Copyright © 2012 by the American Psychiatric Association.

Abstract

Objective:  This study assessed changes since 2007 at Veterans Health Administration (VHA) facilities (N=129) in use of the medications approved by the U.S. Food and Drug Administration for treatment of alcohol use disorders.

Methods:  VHA data from fiscal years (FYs) 2008 and 2009 were used to identify patients with a diagnosis of an alcohol use disorder who received oral or extended-release naltrexone, disulfiram, or acamprosate as well as the proportion of days covered (PDC) in the 180 days after initiation and the time to first ten-day gap in possession (persistence) for each medication. Multilevel, mixed-effects logistic regression models examined the association between patient and facility characteristics and use of medications.
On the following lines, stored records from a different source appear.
/-! ### BCH_BLOCKSEQ (42_bch.md rule R181) -/

theorem resultOf_bchBlockseq (hp : 2 ≤ polyAt slot) : resultOf (.bchBlockseq (selOf slot)) s =
    checkedRead s (31 ≤ deg (polyAt slot) ∨ 64 < s.operand 1)
      (¬ s.operand 0 + 32 * s.operand 1 ≤ 2048 ∨ ¬ s.operand 2 + 32 * s.operand 1 ≤ 2048) (s.operand 0)
      (32 * s.operand 1) fun x =>
        let q := blockSeq .coeff (polyAt slot) s.lCtrl.harder (groups 32 (s.operand 1) x)
        .success
          { res := [wordOf q.good, wordOf q.total, wordOf q.flagged, wordOf (32 * q.good), boolWord q.trunc]
            bits := (s.operand 2, q.out) } := by
  rw [resultOf, bchBlockseqResult, withPoly_present (slotOf_selOf slot) hp]
  rfl

theorem groups_getElem? {w k m : Nat} (x : Bits) (h : m < k) : (groups w k x)[m]? = some ((x.drop (w * m)).take w) := by
  have hm : m < (groups w k x).length := by rwa [groups_length]
  rw [List.getElem?_eq_getElem hm, groups_getElem, Nat.mul_comm]
  rfl

theorem groups_take {w k m : Nat} (x : Bits) (h : m ≤ k) :
    (groups w k x).take m = (List.range m).map fun i => (x.drop (w * i)).take w := by
  refine List.ext_getElem? fun i => ?_
  by_cases hi : i < m
  · rw [List.getElem?_take_of_lt hi, groups_getElem? x (by omega), List.getElem?_map, List.getElem?_range hi]
    rfl
  · simp [hi]

theorem groups_drop (w k m : Nat) (x : Bits) : (groups w (m + k) x).drop m = groups w k (x.drop (m * w)) := by
  induction m generalizing x with
  | zero => simp
  | succ m ih => rw [Nat.succ_add, groups, List.drop_succ_cons, ih, List.drop_drop, Nat.succ_mul, Nat.add_comm w]

/-- Everything from group `m` on, put together again. -/
theorem groups_drop_flatten {w k m : Nat} {x : Bits} (hl : x.length = w * k) (h : m ≤ k) :
    ((groups w k x).drop m).flatten = x.drop (w * m) := by
  obtain ⟨j, rfl⟩ := Nat.exists_eq_add_of_le h
  rw [groups_drop, groups_flatten, Nat.mul_comm]
  rw [List.length_drop, hl, Nat.mul_add]
  simp [Nat.mul_comm]

/-- Settles O48. -/
theorem blockSeqCommandResults : Obligations.BlockSeqCommandResults := by
  rintro s slot _ _ _ rfl rfl rfl
  refine ⟨exec_of_noPoly (i := .bchBlockseq (selOf slot)) (by simp [bchOps, Instr.opcode]) rfl,
    fun hp h => exec_of_badLength (resultOf_bchBlockseq hp) h,
    fun hp hdeg hhi h => exec_of_badRange (resultOf_bchBlockseq hp) (by omega) (by omega), ?_⟩
  intro hp hdeg hhi hs hd x hl hx
  obtain ⟨t, hex, ht⟩ := exec_of_bits (resultOf_of_checks (resultOf_bchBlockseq hp) (by omega) (by omega) hl hx)
  obtain ⟨rs, es, hle, hrs, herrs, hstops, htotal, hflagged, htrunc, hout⟩ :=
    exists_sumsGoodBlocks .coeff (polyAt slot) s.lCtrl.harder (groups 32 (s.operand 1) x)
  have hlen := blockSeq_length (ord := .coeff) (g := polyAt slot) (h := s.lCtrl.harder)
    (blks := groups 32 (s.operand 1) x) fun b => groups_mem_length (by omega)
  rw [groups_length] at hle htrunc hlen
  rw [groups_take x hle, List.map_map] at hrs
  rw [groups_drop_flatten hl hle] at hout
  rw [htotal, hflagged, htrunc] at ht
  refine ⟨t, rs, es, _, hex, hle, hrs, herrs, fun hlt => hstops _ (groups_getElem? x hlt), ht.succeeds,
    hout ▸ ht.holds, hlen ▸ ht.outside, ht.syms, ht.out⟩

end Sys2Proof.Machine
end

section
/-! One changed symbol (O51): the syndromes it gives, and what each stage of the decoder makes of them. -/

namespace Sys2Proof.Machine

variable {f : RsCode}

/-! ### Field arithmetic on the model's numbers (43_rs.md rules R210, R211) -/

namespace RsCode.Field

variable (F : f.Field) {a b c : Nat}
include F

theorem elt_mul_right_cancel (ha : a < 2 ^ f.m) (hb : b < 2 ^ f.m) (hc : c < 2 ^ f.m) (h0 : c ≠ 0)
    (h : f.elt a * f.elt c = f.elt b * f.elt c) : a = b := by
  obtain ⟨k, -, hk⟩ := F.exists_alpha_pow hc h0
  rw [hk] at h
  exact F.elt_inj ha hb ((Units.mul_left_inj _).1 h)

theorem gfMul_one (ha : a < 2 ^ f.m) : gfMul f a 1 = a :=
  F.elt_inj (F.mul_lt _ _) ha (by rw [RsCode.elt_mul _ F.one_lt, RsCode.elt_one, mul_one])

theorem gfMul_zero (a : Nat) : gfMul f a 0 = 0 := by
  have hz : 0 < 2 ^ f.m := Nat.two_pow_pos _
  exact F.elt_inj (F.mul_lt _ _) hz (by rw [RsCode.elt_mul _ hz, RsCode.elt_zero, mul_zero])

theorem gfMul_comm (ha : a < 2 ^ f.m) (hb : b < 2 ^ f.m) : gfMul f a b = gfMul f b a :=
  F.elt_inj (F.mul_lt _ _) (F.mul_lt _ _) (by rw [RsCode.elt_mul _ ha, RsCode.elt_mul _ hb, mul_comm])

/-- `a` is the quotient when `a * b` is the dividend. -/
theorem gfDiv_eq (ha : a < 2 ^ f.m) (hb : b < 2 ^ f.m) (h0 : b ≠ 0) (h : f.elt a * f.elt b = f.elt c) : gfDiv f c b = a :=
  F.elt_mul_right_cancel (F.div_lt _ _) ha hb h0 ((F.elt_div _ hb h0).trans h.symm)

theorem gfDiv_one (ha : a < 2 ^ f.m) : gfDiv f a 1 = a :=
  F.gfDiv_eq ha F.one_lt one_ne_zero (by rw [RsCode.elt_one, mul_one])

theorem alphaPow_ne_zero (e : Int) : alphaPow f e ≠ 0 := by
  intro h
  have hz : (0 : AdjoinRoot (natPoly f.prim)) = (F.alpha ^ e : (AdjoinRoot (natPoly f.prim))ˣ) := by
    rw [← F.elt_alphaPow, h, RsCode.elt_zero]
  have h01 : f.elt 0 = f.elt 1 := by
    rw [RsCode.elt_zero, RsCode.elt_one, ← Units.mul_inv (F.alpha ^ e), ← hz, zero_mul]
  exact absurd (F.elt_inj (Nat.two_pow_pos _) F.one_lt h01) zero_ne_one

theorem gfMul_alphaPow (d e : Int) : gfMul f (alphaPow f d) (alphaPow f e) = alphaPow f (d + e) := by
  refine F.elt_inj (F.mul_lt _ _) (F.alphaPow_lt _) ?_
  rw [RsCode.elt_mul _ (F.alphaPow_lt _), F.elt_alphaPow, F.elt_alphaPow, F.elt_alphaPow, zpow_add, Units.val_mul]

theorem alphaPow_eq_one_iff (e : Int) : alphaPow f e = 1 ↔ F.alpha ^ e = 1 := by
  rw [← Units.val_inj, ← F.elt_alphaPow, Units.val_one, ← RsCode.elt_one (f := f)]
  exact ⟨congrArg _, F.elt_inj (F.alphaPow_lt _) F.one_lt⟩

/-- Different positions have different locators. -/
theorem alpha_locatorExp_inj {i j : Nat} (hi : i < f.n) (hj : j < f.n)
    (h : F.alpha ^ locatorExp f i = F.alpha ^ locatorExp f j) : i = j := by
  have hexp : ∀ k, k < f.n → locatorExp f k = ((f.n - 1 - k : Nat) : Int) := fun k hk => by
    simp only [locatorExp]
    omega
  rw [hexp i hi, hexp j hj, zpow_natCast, zpow_natCast] at h
  have := F.alpha_pow_inj (by omega) (by omega) h
  omega

end RsCode.Field

/-- A changed symbol is still a symbol (43_rs.md rule R210). -/
theorem forall_mem_modify_xor_lt {c : List Nat} {i e : Nat} (hc : ∀ v ∈ c, v < 2 ^ f.m) (he : e < 2 ^ f.m) :
    ∀ v ∈ c.modify i (fun v => v ^^^ e), v < 2 ^ f.m := by
  intro v hv
  obtain ⟨k, hk, rfl⟩ := List.mem_iff_getElem.1 hv
  have hck := hc _ (List.getElem_mem (by simpa using hk))
  rw [List.getElem_modify]
  split
  · exact Nat.xor_lt_two_pow hck he
  · exact hck

/-! ### The syndromes of one error (43_rs.md rule R214) -/

/-- The syndromes of a word with one error of locator `a`: not zero, and each is the one before times `a`. -/
structure OneErrorSyndromes (f : RsCode) (a : Nat) (c : List Nat) : Prop where
  lt : ∀ j, syndrome f c j < 2 ^ f.m
  ne_zero : syndrome f c 0 ≠ 0
  succ : ∀ j, j + 1 < f.nsym → syndrome f c (j + 1) = gfMul f a (syndrome f c j)

theorem syndromes_getD {c : List Nat} {j : Nat} (h : j < f.nsym) : (syndromes f c).getD j 0 = syndrome f c j := by
  simp [syndromes, h]

/-- The locator `X_i` of a position (43_rs.md rule R213). -/
def locator (f : RsCode) (i : Nat) : Nat := alphaPow f (locatorExp f i)

section
variable (F : f.Field) {c : List Nat} (hc : ∀ v ∈ c, v < 2 ^ f.m) (hl : c.length = f.n) {i e : Nat} (hi : i < f.n)
  (he : e < 2 ^ f.m)
include F hc hl hi he

/-- The syndromes of a codeword position i of which is changed by e (43_rs.md rule R214). -/
theorem elt_syndrome_modify_codeword {j : Nat} (hz : syndrome f c j = 0) :
    f.elt (syndrome f (c.modify i fun v => v ^^^ e) j) =
      f.elt e * ((F.alpha ^ locatorExp f i) ^ (f.fcr + j) : (AdjoinRoot (natPoly f.prim))ˣ) := by
  rw [F.elt_syndrome_modify hc hl hi he, hz, RsCode.elt_zero, zero_add]

theorem oneErrorSyndromes_modify (h2 : 2 ≤ f.nsym) (h0 : 0 < e) (hz : ∀ j, j < f.nsym → syndrome f c j = 0) :
    OneErrorSyndromes f (locator f i) (c.modify i fun v => v ^^^ e) := by
  have hlt : ∀ j, syndrome f (c.modify i fun v => v ^^^ e) j < 2 ^ f.m :=
    F.syndrome_lt (forall_mem_modify_xor_lt hc he)
  refine ⟨hlt, fun h => ?_, fun j hj => F.elt_inj (hlt _) (F.mul_lt _ _) ?_⟩
  · have helt := elt_syndrome_modify_codeword F hc hl hi he (hz 0 (by omega))
    rw [h, RsCode.elt_zero, eq_comm, Units.mul_left_eq_zero, F.elt_eq_zero he] at helt
    omega
  · rw [RsCode.elt_mul _ (hlt _), elt_syndrome_modify_codeword F hc hl hi he (hz _ hj),
      elt_syndrome_modify_codeword F hc hl hi he (hz j (by omega)), locator, F.elt_alphaPow, ← add_assoc, pow_succ,
      Units.val_mul]
    ring

end

/-! ### Berlekamp–Massey (43_rs.md rule R215) -/

theorem bmStep_of_delta_eq_zero {synd : List Nat} {st : BmState} {r : Nat} (h : bmDelta f synd st r = 0) :
    bmStep f synd st r = { st with k := st.k + 1 } := if_pos h

theorem bmDelta_of_nu_eq_one {synd : List Nat} {st : BmState} {r : Nat} (h : st.nu = 1) :
    bmDelta f synd st r = synd.getD r 0 ^^^ gfMul f (st.lam.getD 1 0) (synd.getD (r - 1) 0) := by
  rw [bmDelta, h]
  rfl

theorem bmStep_of_lt_two_mul_nu {synd : List Nat} {st : BmState} {r : Nat} (h : bmDelta f synd st r ≠ 0)
    (hr : r < 2 * st.nu) : bmStep f synd st r =
      { st with
        lam := gfPolyAdd st.lam (gfPolyScaleShift f (gfDiv f (bmDelta f synd st r) st.b) st.k st.prev)
        k := st.k + 1 } :=
  (if_neg h).trans (if_neg (Nat.not_le.2 hr))

/-- The state before iteration 0. -/
def bmInit : BmState := { lam := [1], prev := [1], nu := 0, k := 1, b := 1 }

/-- The state after iteration 0, when S_0 is `d` and not zero: the locator polynomial is 1 + d x. -/
def bmFirst (d : Nat) : BmState := { lam := [1, d], prev := [1], nu := 1, k := 1, b := d }

/-- The locator polynomial is 1 + a x, of length 1. -/
def HasLocator (a : Nat) (st : BmState) : Prop := st.lam = [1, a] ∧ st.nu = 1

theorem berlekampMassey_eq (f : RsCode) (synd : List Nat) :
    berlekampMassey f synd = (List.range f.nsym).foldl (bmStep f synd) bmInit := rfl

section
variable {a : Nat} {c : List Nat} (h : OneErrorSyndromes f a c)
include h

/-- Iteration r, from 2 on, finds no discrepancy: S_r = a S_(r-1). -/
theorem bmStep_keeps_hasLocator {st : BmState} {r : Nat} (hr : r + 2 < f.nsym) (hst : HasLocator a st) :
    HasLocator a (bmStep f (syndromes f c) st (r + 2)) := by
  obtain ⟨hlam, hnu⟩ := hst
  have hd : bmDelta f (syndromes f c) st (r + 2) = 0 := by
    rw [bmDelta_of_nu_eq_one hnu, hlam, syndromes_getD hr, Nat.add_sub_cancel (r + 1) 1,
      syndromes_getD (j := r + 1) (by omega), h.succ _ hr]
    exact Nat.xor_self _
  rw [bmStep_of_delta_eq_zero hd]
  exact ⟨hlam, hnu⟩

variable (F : f.Field) (h2 : 2 ≤ f.nsym)
include F h2

theorem bmStep_zero : bmStep f (syndromes f c) bmInit 0 = bmFirst (syndrome f c 0) := by
  have hd : bmDelta f (syndromes f c) bmInit 0 = syndrome f c 0 := syndromes_getD (by omega)
  simp only [bmStep, hd, if_neg h.ne_zero]
  simp [bmInit, bmFirst, gfPolyScaleShift, gfPolyAdd, F.gfDiv_one (h.lt 0), F.gfMul_one (h.lt 0)]

variable (ha : a < 2 ^ f.m)
include ha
Results:  Nationally, 3.4% of VHA patients with an alcohol use disorder received medications in FY 2009 (11,165 of 331,635 patients), up from 3.0% in FY 2007. Use of medications by patients at the facilities ranged from 0% to 12%. In fully adjusted analyses, facilities offering evening and weekend services had higher rates of medication receipt, but other facility characteristics, such as having prescribers on the addiction program's staff or using medication to treat opioid or tobacco dependence, were unrelated to medication receipt. The mean PDC of acamprosate was significantly lower than mean PDCs of the other medications (p<.05), and persistence in use of naltrexone was significantly greater than use of acamprosate and significantly less than use of disulfiram (p<.05).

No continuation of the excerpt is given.